If x square + y square of the circle is 25, and the tangent of the circle is taken at the last point m (- 3,4), then the tangent equation is?

Idea: according to the tangent, that is, the distance from the center of the circle to the straight line is d = r = 5, according to the formula of the distance from the point to the straight line, the steps are as follows: let the linear equation y = K (x-3) + 4 ① the center of the circle be (0,0) → d = | - 3K + 4 | / √ (1 + k) d = r = 5 → k = - 3 / 4  y = - 3 / 4 (x-3) + 4

Given the tangent equation of circle x square + y square = 25, passing through point a (4, - 3)
Forget, the main thing is the process

Point a is on the circle, a (4, - 3) is on the tangent, the two-point equation of the tangent is (y + 3) / (x-4) = (Y0 + 3) / (x0-4), ① the center of the circle is O, the OA vector is (4, - 3), the tangent vector is (x0-4, Y0 + 3), and OA is perpendicular to the tangent.
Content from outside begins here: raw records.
/-- A packet that an NI takes is answered, committed or added by its kind: answers and RD_DONEs at their
initiator, SIGs at their counter, requests at core-local memory, at the directory service and at a
Target NI. -/
def Obligations.DeliveredPackets : Prop :=
  ∀ (s : State) (p : Nat) (q : QPkt) (g : Fabric), s.fab.moving = true → s.fab.powered p = true →
    let h := q.packet.hdr
    (s.fab.kind p ≠ 0 → delivers s.fab p (fun x => s.fab.takesAnswer p x.hdr) q g →
      gives (.answerConsume p) s (g.takeAnswer p q.packet)) ∧
    (s.fab.kind p = 1 → delivers s.fab p (fun x => x.hdr.kind == 8 && !s.fab.rootCopy p x) q g →
      gives (.rdDoneConsume p) s (g.takeDone p q.packet) ∧
      (∀ o c e i, doneBad h (redOf q.packet.aux) = false → (g.ni p).ini.ort.filter (fun x => x.matches h) = [o] →
        o.dom = h.domain → o.purpose = .chunk c e i → (redOf q.packet.aux).rop ≠ 7 → q.packet.body ≠ [] →
        gives (.rdDoneConsume p) s (((((g.consumeEntry p o q.packet).lmWrite p (resultAddr h q.packet.aux)
          q.packet.body).redConsumed p h.tag.toNat h.seq.toNat)).endChunk p c e i (statusOfHdr h)
            (answerInfo o h (statusOfHdr h))))) ∧
    (s.fab.kind p = 1 → g.kind p = 1 → delivers s.fab p (fun x => x.hdr.kind == 14) q g → badHeader h = false →
      h.addr = 0 → xcGseq q.packet.aux = (g.ni p).gseq.expect.get (4 * portOf h.src) 1 →
      answers (.xcreditReceive p none) s fun f => (f.ni p).ini.egCredit.get (portOf h.src) 0 =
        (g.ni p).ini.egCredit.get (portOf h.src) 0 + (xcGrant q.packet.aux : Int)) ∧
    (s.fab.kind p = 1 → g.kind p = 1 → delivers s.fab p (fun x => x.hdr.kind == 4 && !(s.fab.kind p == 3 && x.hdr.cls == 5)) q g →
      badHeader h = false → h.addr.toNat < 256 →
      answers (.sigAdd p) s fun f => (f.ni p).tsq.ctrs.get h.addr.toNat {} =
        (((g.ni p).tsq.ctrs.get h.addr.toNat {}).now g.time.fcc).addTo (sigAddend q.packet.aux) ∧
        ∀ n, n ≠ h.addr.toNat → (f.ni p).tsq.ctrs.get n {} = (g.ni p).tsq.ctrs.get n {}) ∧
    (s.fab.kind p = 1 → delivers s.fab p (fun x => (x.hdr.kind == 0 || x.hdr.kind == 1) && !isNotice x.hdr &&
        (x.hdr.cls != 2 || (s.fab.ni p).lmBusy < 16)) q g → h.cls ≠ 1 → h.cls ≠ 5 →
      badHeader h = false → g.lmOpen p h.addr.toNat h.bcnt.toNat (h.kind == 1) = true →
      (h.kind = 1 → ∀ d, answers (.localMemRequest p d) s fun f =>
        (f.ni p).core.lm = (g.ni p).core.lm.write (fld h.addr 31 0) q.packet.body ∧
        ∃ o, f.injQ p 101 = g.injQ p 101 ++ [o] ∧ o.pkt.hdr.kind = 3 ∧ o.pkt.hdr.tag = h.tag ∧ o.pkt.hdr.seq = h.seq ∧
          o.pkt.hdr.dest = h.src) ∧
      (h.kind = 0 → ∀ d, answers (.localMemRequest p d) s fun f =>
        (f.ni p).core.lm = (g.ni p).core.lm ∧
        ∃ o, f.injQ p 101 = g.injQ p 101 ++ [o] ∧ o.pkt.hdr.kind = 2 ∧ o.pkt.body = sliceBytes d 0 h.bcnt.toNat ∧
          o.pkt.hdr.tag = h.tag ∧ o.pkt.hdr.seq = h.seq ∧ o.pkt.hdr.dest = h.src)) ∧
    (s.fab.kind p = 4 → delivers s.fab p (fun x => x.hdr.kind == 0 || x.hdr.kind == 1) q g → badHeader h = false →
      ∀ ws, g.dirWords p h = some ws → answers (.directoryRequest p) s fun f =>
        ∃ o, f.injQ p 101 = g.injQ p 101 ++ [o] ∧ o.pkt.hdr.kind = 2 ∧ o.pkt.body = ws.flatMap (fun w => toBytesLE w.toNat 4) ∧
          o.pkt.hdr.dest = h.src) ∧
    (s.fab.kind p = 2 → delivers s.fab p (s.fab.takesRequest p) q g → (h.kind = 0 ∨ h.kind = 1) → badHeader h = false →
      g.inStack p h.addr.toNat h.bcnt.toNat = true → g.regionDenied h.addr.toNat h.domain.toNat = false →
      gives (.targetRequest p) s (g.acceptRequest p q.packet))
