/-- Tokens that no queued request wants go back once their time is over (13 R305). -/
theorem tokenIdleReturn_due {target : Nat} (htok : 0 < (s.fab.ni p).gw.tokens.get target 0)
    (hwanted : ((s.fab.ni p).inj.queues.any fun q => q.2.any fun o => o.purpose.isNone && isFwdReq o.pkt.hdr &&
      o.pkt.hdr.rport.toNat == target) = false) :
    let t := (s.fab.ni p).gw.tokLast.get target 0 + max 1 (fld (s.fab.niReg p 0xA00) 15 0) * s.fab.unit
    s.fab.due t = true → gives (.tokenIdleReturn p target) s
      (((s.fab.reach t).sendX p 2 ((s.fab.ni p).gw.tokens.get target 0) target).updNi p fun y =>
        { y with gw := { y.gw with tokens := y.gw.tokens.del target } }) := by
  intro t hdue
  have h := gives_when (c := .tokenIdleReturn p target) (s := s) (b := fun f => f.moving && f.kind p == 3 && f.powered p) rfl
    (by simp [hm, hk, hp])
  dsimp only at h
  rwa [hwanted, hdue, beq_eq_false_iff_ne.2 (Nat.ne_of_gt htok)] at h

end

/-- Settles O51, command by command. -/
theorem gatewayIngress : Obligations.GatewayIngress := by
  intro s p ⟨hm, hk, hp⟩
  refine ⟨fun x hquiet hcls => ?transport, fun q g o hd hgood ho hdom node tree hchild =>
      gwRdDoneFanout_child hm hk hp hd hgood ho hdom hchild,
    fun x h14 haddr => xcreditReceive_transport hm hk hp h14 haddr, fun q g hd => xcreditReceive_node hm hk hp hd,
    fun x h14 haddr hgood hseq => ?credit, fun target htok hwanted hdue => ?tokens⟩
  case transport =>
    intro f
    have h := gives_gwIngress (x := x) (f := f) hm hk hp hquiet rfl
    refine ⟨fun hbad => ?bad, fun hgood hreq => ?request, fun hgood hreq hanswer => ?answer⟩
    case bad => simpa [hbad] using h
    case request =>
      have hr : gives (.gwIngress p x) s (f.ingressRequest p x) := by simpa [hgood, hreq] using h
      refine ⟨hr, fun hgrant hcrawl hfence hdfence hsound hnode hdest hcol hkind hcore => ?_⟩
      exact Fabric.ingressRequest_queued hgrant hcrawl hfence hdfence hsound hnode hdest hcol hkind hcore ▸ hr
    case answer =>
      have ha : gives (.gwIngress p x) s (f.ingressAnswer p x) := by simpa [hgood, hreq, hanswer] using h
      refine ⟨ha, fun hroom hsound hnode hdest hkind => ha.answers ?_⟩
      rw [Fabric.ingressAnswer_queued hroom hsound hcls hnode hdest hkind]
      exact ⟨by simp, _, (Fabric.enqueue_injQ_self ..).trans (congrArg (· ++ [_]) (Fabric.updNi_injQ _ _ rfl _)), rfl, rfl, rfl⟩
  case credit =>
    have haddr' : fld x.hdr.addr 1 0 = 1 := by rw [haddr]; rfl
    exact (xcreditReceive_transport hm hk hp h14 haddr').answers (by simp [Fabric.takeCredit_peer hk haddr hgood hseq])
  case tokens => exact (tokenIdleReturn_due hm hk hp htok hwanted hdue).answers (Fabric.tokensReturned ..)

end Sys2Proof.Machine
end

section
/-! SUPPORT. The code of a quarter: both its checks are sums over the bits, and no two bits have the same column
(05 R111, R112). -/

namespace Sys2Proof.Machine

/-! ## Sums over the bits of a word -/

section
variable {α : Type} {op : α → α → α}

/-- The sum of sums, for an operation under which sums of two may be taken in any order. -/
theorem foldl_range_op (hop : ∀ a b c d, op (op a b) (op c d) = op (op a c) (op b d)) (u v : Nat → α) (n : Nat) (a b : α) :
    (List.range n).foldl (fun x j => op x (op (u j) (v j))) (op a b) =
      op ((List.range n).foldl (fun x j => op x (u j)) a) ((List.range n).foldl (fun x j => op x (v j)) b) := by
  induction n with
  | zero => rfl
  | succ n ih => simp only [List.range_succ, List.foldl_append, List.foldl_cons, List.foldl_nil, ih, hop]

/-- A sum of which at most term `i` is not the neutral element. -/
theorem foldl_range_single {z : α} (hl : ∀ a, op z a = a) (hr : ∀ a, op a z = a) {u : Nat → α} {i : Nat}
    (hu : ∀ j, j ≠ i → u j = z) (n : Nat) :
    (List.range n).foldl (fun x j => op x (u j)) z = if i < n then u i else z := by
  induction n with
  | zero => rfl
  | succ n ih =>
    simp only [List.range_succ, List.foldl_append, List.foldl_cons, List.foldl_nil, ih]
    rcases Nat.lt_trichotomy i n with hlt | rfl | hgt
    · rw [if_pos hlt, if_pos (by omega), hu n (by omega), hr]
    · rw [if_neg (by omega), if_pos (by omega), hl]
    · rw [if_neg (by omega), if_neg (by omega), hu n (by omega), hr]

end

theorem getLsbD_two_pow (w i j : Nat) : (BitVec.ofNat w (2 ^ i)).getLsbD j = (decide (j < w) && decide (i = j)) := by
  rw [BitVec.getLsbD_ofNat, Nat.testBit_two_pow]

theorem extract_two_pow {w s n : Nat} (h : s + n ≤ w) (i : Nat) :
    (BitVec.ofNat w (2 ^ i)).extractLsb' s n = if s ≤ i then BitVec.ofNat n (2 ^ (i - s)) else 0#n := by
  refine BitVec.eq_of_getLsbD_eq fun j hj => ?_
  rw [BitVec.getLsbD_extractLsb', getLsbD_two_pow]
  split
  next hi =>
    rw [getLsbD_two_pow, Bool.eq_iff_iff]
    simp only [Bool.and_eq_true, decide_eq_true_eq]
    omega
  next hi => rw [decide_eq_false (show ¬ i = s + j by omega), Bool.and_false, Bool.and_false, BitVec.getLsbD_zero]

/-! ## The parity -/

section
variable {v w : Nat}

theorem parity_eq (q : BitVec w) : parity q = (List.range w).foldl (fun a j => xor a (q.getLsbD j)) false := rfl

theorem parity_xor (q r : BitVec w) : parity (q ^^^ r) = xor (parity q) (parity r) := by
  simp only [parity_eq, BitVec.getLsbD_xor]
  exact foldl_range_op (by decide) q.getLsbD r.getLsbD w false false

theorem parity_append (q : BitVec v) (r : BitVec w) : parity (q ++ r) = xor (parity r) (parity q) := by
  have hlow : (List.range w).foldl (fun a j => xor a ((q ++ r).getLsbD j)) false = parity r :=
    List.foldl_ext _ _ _ fun a j hj => by rw [BitVec.getLsbD_append, if_pos (List.mem_range.1 hj)]
  have hhigh := foldl_range_op (op := xor) (by decide) (fun _ => false) q.getLsbD v (parity r) false
  simp only [Bool.false_xor, Bool.xor_false, List.foldl_fixed, ← parity_eq] at hhigh
  simp only [parity_eq (q ++ r), Nat.add_comm v, List.range_add, List.foldl_append, hlow, List.foldl_map, ← hhigh]
  simp [BitVec.getLsbD_append]

theorem parity_bool (b : Bool) : parity (BitVec.ofNat 1 (b2n b)) = b := by cases b <;> rfl

theorem parity_two_pow {i : Nat} (hi : i < w) : parity (BitVec.ofNat w (2 ^ i)) = true := by
  have h := foldl_range_single (op := xor) (z := false) (by decide) (by decide) (u := (BitVec.ofNat w (2 ^ i)).getLsbD)
    (fun j hj => by rw [getLsbD_two_pow, decide_eq_false (Ne.symm hj), Bool.and_false]) w
  rw [parity_eq, h, if_pos hi, getLsbD_two_pow, decide_eq_true hi, decide_eq_true rfl, Bool.and_self]

end

/-! ## The columns (R111) -/

theorem fecColumns_length : fecColumns.length = 272 := by decide +kernel

/-- The columns of the 281 bits of a quarter that its syndrome counts, and 0 for bit 281, which only the parity counts. -/
def quarterColumns : List Nat := fecColumns ++ ((List.range 9).map (2 ^ ·) ++ [0])

def quarterColumn (i : Nat) : Nat := quarterColumns.getD i 0

theorem mem_fecColumns {n : Nat} (h : n ∈ fecColumns) : 3 ≤ n ∧ n < 282 ∧ ∀ k < 9, n ≠ 2 ^ k := by
  simp only [fecColumns, List.mem_filter, List.mem_map, List.mem_range, isPow2, Bool.not_eq_true', List.any_eq_false,
    beq_iff_eq] at h
  obtain ⟨⟨a, ha, rfl⟩, hpow⟩ := h
  exact ⟨by omega, by omega, hpow⟩

theorem quarterColumns_length : quarterColumns.length = 282 := by simp [quarterColumns, fecColumns_length]

theorem quarterColumns_nodup : quarterColumns.Nodup := by
  have hcovered : fecColumns.Nodup := (List.nodup_range.map (add_left_injective 3)).filter _
  refine List.nodup_append.2 ⟨hcovered, by decide, fun a ha b hb => ?_⟩
  obtain ⟨hlow, -, hpow⟩ := mem_fecColumns ha
  rcases List.mem_append.1 hb with hb | hb
  · obtain ⟨k, hk, rfl⟩ := List.mem_map.1 hb
    exact hpow k (List.mem_range.1 hk)
  · rw [List.mem_singleton.1 hb]
    omega

section
variable {i j : Nat}

/-- No two bits have the same column. -/
theorem quarterColumn_inj (hi : i < 282) (hj : j < 282) : quarterColumn i = quarterColumn j ↔ i = j := by
  rw [← quarterColumns_length] at hi hj
  rw [quarterColumn, quarterColumn, List.getD_eq_getElem _ _ hi, List.getD_eq_getElem _ _ hj,
    quarterColumns_nodup.getElem_inj_iff]

theorem quarterColumn_covered (hi : i < 272) : quarterColumn i = fecColumns.getD i 0 :=
  List.getD_append _ _ _ _ (fecColumns_length ▸ hi)

theorem quarterColumn_check {k : Nat} (hk : k < 9) : quarterColumn (272 + k) = 2 ^ k := by
  rw [quarterColumn, quarterColumns, List.getD_append_right _ _ _ _ (by rw [fecColumns_length]; omega), fecColumns_length,
    Nat.add_sub_cancel_left]
  decide +revert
Then 4 (x0-4) - 3 (Y0 + 3) = 0, that is, (Y0 + 3) / (x0-4) = 4 / 3, substituting into ①, we get (y + 3) / (x-4) = 4 / 3

Given x + y = 2, find the value of 3 (x + y) - 4x-4y + 5

3（x+y）-4x-4y+5
=3（x+y）-4（x+y）+5
=6-8+5
=3

If x square + y square of the circle is 25, and the tangent of the circle is taken at the last point m (- 3,4), then the tangent equation is?